The adverse reactions observed in the table are listed according to the following frequency classification: very common (> 1/10), common (> 1/100 to < 1/10), uncommon (> 1/1000 to < 1/100), rare (> 1/10000 to < 1/1000), very rare (< 1/10000), frequency unknown (cannot be estimated from the available data).
| Organ system class | Frequency | Adverse reactions |
| Infections | Infrequently | Fungal diseases |
| On the part of the immune system | Often | Hypersensitivity |
| From the psyche | Often Infrequently Frequency unknown | Drowsiness Confusion of consciousness Hallucinations1 Psychotic reactions2 |
| From the nervous system | Often Infrequently Very rare | Dizziness Disequilibrium Gait disturbance Convulsive seizures |
| Cardiovascular system | Often Infrequently | Arterial hypertension Heart failure Venous thrombosis/thromboembolism |
| Respiratory system | Often | Dyspnea |
| From the digestive system | Often Infrequently Frequency unknown | Constipation Vomiting Pancreatitis2 |
| Liver and biliary tract disorders | Often Frequency unknown | Increased liver function tests Hepatitis |
| General violations | Often Infrequently | Headache Increased fatigue |
1 Hallucinations were mainly observed in patients with severe Alzheimer's disease.

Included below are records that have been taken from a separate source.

/-- A member's thread after it goes on (R20, R58). -/
def Thread.goOn (i : Instr) (t : Thread) : Thread :=
  match t.status with
  | .ready => if closesRun i t.runLen then { t with status := .parked, runLen := 64 } else { t with status := .ready, runLen := t.runLen + 1 }
  | .held _ | .asleep _ => { t with runLen := if closesRun i t.runLen then 64 else t.runLen + 1 }
  | .parked | .exited => t

theorem Thread.goOn_tid (i : Instr) (t : Thread) : (t.goOn i).tid = t.tid := by
  unfold Thread.goOn; split <;> first | rfl | (split <;> rfl)

theorem Kept.advance (i : Instr) (g : Group) (s : State) (k : Nat) (tids : List Nat) (hk : k ∈ tids) :
    Kept s (State.advance i g s k) g.ctx g.wg tids := by
  unfold State.advance
  split
  · exact Kept.refl _ _ _ _
  · split
    · split
      · exact Kept.modThread s _ _ k (fun t => { t with status := .parked, runLen := 64 }) (fun _ => rfl) tids hk
      · exact (Kept.modThread s _ _ k (fun t => { t with runLen := t.runLen + 1 }) (fun _ => rfl) tids hk).trans (Kept.keepReady _ _ _ _ _ hk)
    · rename_i t _ _ _
      exact Kept.modThread s _ _ k (fun t => { t with runLen := if closesRun i t.runLen then 64 else t.runLen + 1 }) (fun _ => rfl) tids hk
    · exact Kept.modThread s _ _ k (fun t => { t with runLen := if closesRun i t.runLen then 64 else t.runLen + 1 }) (fun _ => rfl) tids hk
    · exact Kept.refl _ _ _ _
    · exact Kept.refl _ _ _ _

theorem State.threadOf_keepReady (s : State) (c w k : Nat) :
    (s.keepReady c w k).threadOf c w k = (s.threadOf c w k).map (fun t => { t with status := .ready }) := by
  unfold State.keepReady
  rw [State.threadOf_place]
  exact State.threadOf_modThread_same s c w k (fun t => { t with status := .ready }) (fun _ => rfl)

theorem State.threadOf_advance (i : Instr) (g : Group) (s : State) (k : Nat) :
    (State.advance i g s k).threadOf g.ctx g.wg k = (s.threadOf g.ctx g.wg k).map (Thread.goOn i) := by
  unfold State.advance
  cases h : s.threadOf g.ctx g.wg k with
  | none => simp [h]
  | some t =>
    simp only [Option.map_some, Thread.goOn]
    cases ht : t.status with
    | ready =>
      by_cases hc : closesRun i t.runLen = true
      · simp only [hc, if_true]
        rw [State.threadOf_modThread_same s _ _ k (fun t => { t with status := .parked, runLen := 64 }) (fun _ => rfl), h]
        rfl
      · simp only [hc, Bool.false_eq_true, if_false]
        rw [State.threadOf_keepReady, State.threadOf_modThread_same s _ _ k (fun t => { t with runLen := t.runLen + 1 }) (fun _ => rfl), h]
        rfl
    | held x =>
      simp only
      rw [State.threadOf_modThread_same s _ _ k (fun t => { t with runLen := if closesRun i t.runLen then 64 else t.runLen + 1 }) (fun _ => rfl), h]
      simp [ht]
    | asleep x =>
      simp only
      rw [State.threadOf_modThread_same s _ _ k (fun t => { t with runLen := if closesRun i t.runLen then 64 else t.runLen + 1 }) (fun _ => rfl), h]
      simp [ht]
    | parked => simp [h]
    | exited => simp [h]

/-- A fold of member steps: each member's thread is mapped, and all else is kept. -/
theorem fold_members {F : State → Nat → State} {φ : Thread → Thread} {c w : Nat} (tids all : List Nat) (hall : ∀ k ∈ tids, k ∈ all)
    (hnd : tids.Nodup) (s : State)
    (hk : ∀ s k, k ∈ tids → Kept s (F s k) c w [k])
    (ht : ∀ s k, k ∈ tids → (F s k).threadOf c w k = (s.threadOf c w k).map φ) :
    Kept s (tids.foldl F s) c w all ∧ ∀ k ∈ tids, (tids.foldl F s).threadOf c w k = (s.threadOf c w k).map φ := by
  induction tids generalizing s with
  | nil => exact ⟨Kept.refl _ _ _ _, fun k hk => by simp at hk⟩
  | cons k ks ih =>
    simp only [List.nodup_cons] at hnd
    have hsub : ∀ {t : State} {j : Nat}, j ∈ k :: ks → Kept t (F t j) c w all := by
      intro t j hj
      have h1 := hk t j hj
      exact ⟨h1.rest, fun c' w' k' hn => h1.others c' w' k' (fun e => hn ⟨e.1, e.2.1, by
        have : k' = j := by simpa using e.2.2
        rw [this]; exact hall j hj⟩), h1.shells, h1.cores⟩
    obtain ⟨h2, h3⟩ := ih (fun j hj => hall j (by simp [hj])) hnd.2 (F s k) (fun s j hj => hk s j (by simp [hj])) (fun s j hj => ht s j (by simp [hj]))
    refine ⟨(hsub (by simp)).trans h2, ?_⟩
    intro j hj
    simp only [List.foldl_cons]
    rcases List.mem_cons.mp hj with rfl | hj'
    · have hout : ∀ (ts : List Nat) (x : State), (∀ m ∈ ts, m ∈ j :: ks) → j ∉ ts → (ts.foldl F x).threadOf c w j = x.threadOf c w j := by
        intro ts
        induction ts with
        | nil => intro x _ _; rfl
        | cons m ms ihm =>
          intro x hx hn
          simp only [List.foldl_cons]
          rw [ihm (F x m) (fun a ha => hx a (by simp [ha])) (fun e => hn (by simp [e]))]
          exact (hk x m (hx m (by simp))).others c w j (fun e => hn (by
            have : j = m := by simpa using e.2.2
            simp [this]))
      rw [hout ks (F s j) (fun m hm => by simp [hm]) hnd.1, ht s j (by simp)]
    · rw [h3 j hj', (hk s k (by simp)).others c w j (fun e => by
        have : j = k := by simpa using e.2.2
        exact hnd.1 (this ▸ hj'))]

/-- AN INSTRUCTION THAT ACTS ON EACH MEMBER'S THREAD ALONE: its effect is `f` on the thread whose PC has moved, and its run
goes on. -/
theorem performAll_onThread {i : Instr} {g : Group} (f : Thread → Thread) (hf : ∀ t, (f t).tid = t.tid) (tids : List Nat) (hnd : tids.Nodup)
    (s : State) :
    Kept s (performAll i (onThread f) s g tids) g.ctx g.wg tids ∧
      ∀ k ∈ tids, (performAll i (onThread f) s g tids).threadOf g.ctx g.wg k =
        (s.threadOf g.ctx g.wg k).map (fun u => (f { u with pc := g.pc + i.bytes, holdPc := none }).goOn i) := by
  unfold performAll
  have h1 := fold_members (F := stepPc i g) (φ := fun t => { t with pc := g.pc + i.bytes, holdPc := none }) (c := g.ctx) (w := g.wg) tids tids
    (fun _ h => h) hnd s
    (fun s k _ => Kept.modThread s _ _ k (fun t => { t with pc := g.pc + i.bytes, holdPc := none }) (fun _ => rfl) [k] (by simp))
    (fun s k _ => State.threadOf_modThread_same s _ _ k (fun t => { t with pc := g.pc + i.bytes, holdPc := none }) (fun _ => rfl))
  have h2 := fold_members (F := fun s t => onThread f s g t) (φ := f) (c := g.ctx) (w := g.wg) tids tids (fun _ h => h) hnd
    (tids.foldl (stepPc i g) s)
    (fun s k _ => Kept.modThread s _ _ k f hf [k] (by simp))
    (fun s k _ => State.threadOf_modThread_same s _ _ k f hf)
  have h3 := fold_members (F := State.advance i g) (φ := Thread.goOn i) (c := g.ctx) (w := g.wg) tids tids (fun _ h => h) hnd
    (tids.foldl (fun s t => onThread f s g t) (tids.foldl (stepPc i g) s))
    (fun s k _ => Kept.advance i g s k [k] (by simp))
    (fun s k _ => State.threadOf_advance i g s k)
  refine ⟨h1.1.trans (h2.1.trans h3.1), ?_⟩
  intro k hk
  rw [h3.2 k hk, h2.2 k hk, h1.2 k hk]
  cases s.threadOf g.ctx g.wg k <;> rfl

2 Separate messages for medical use.
Alzheimer's disease is associated with depression, suicidal ideation, and suicide. Such cases have been reported with the medical use of memantine.
Expiration date
3 years.
Storage conditions
Store out of the reach of children in the original packaging at a temperature not exceeding 25 °C.
Packaging
Memox 10: 10 tablets in a blister; 3 or 6 blisters in a cardboard pack.
Memox 20: 10 tablets in a blister; 3 or 6 blisters in a cardboard pack.
Vacation category
According to the recipe.
Producer
Location of the manufacturer and address of its place of business.
Ukraine, 03124, Kyiv, Vaclav Havel Boulevard, 8.
In case of side effects and questions regarding the safety of the medicinal product, please contact the Pharmacovigilance Department of ASINO UKRAINE LLC at the address: Vaclav Havel Boulevard, 8, Kyiv, 03124, tel/fax: +38 044 281 2333.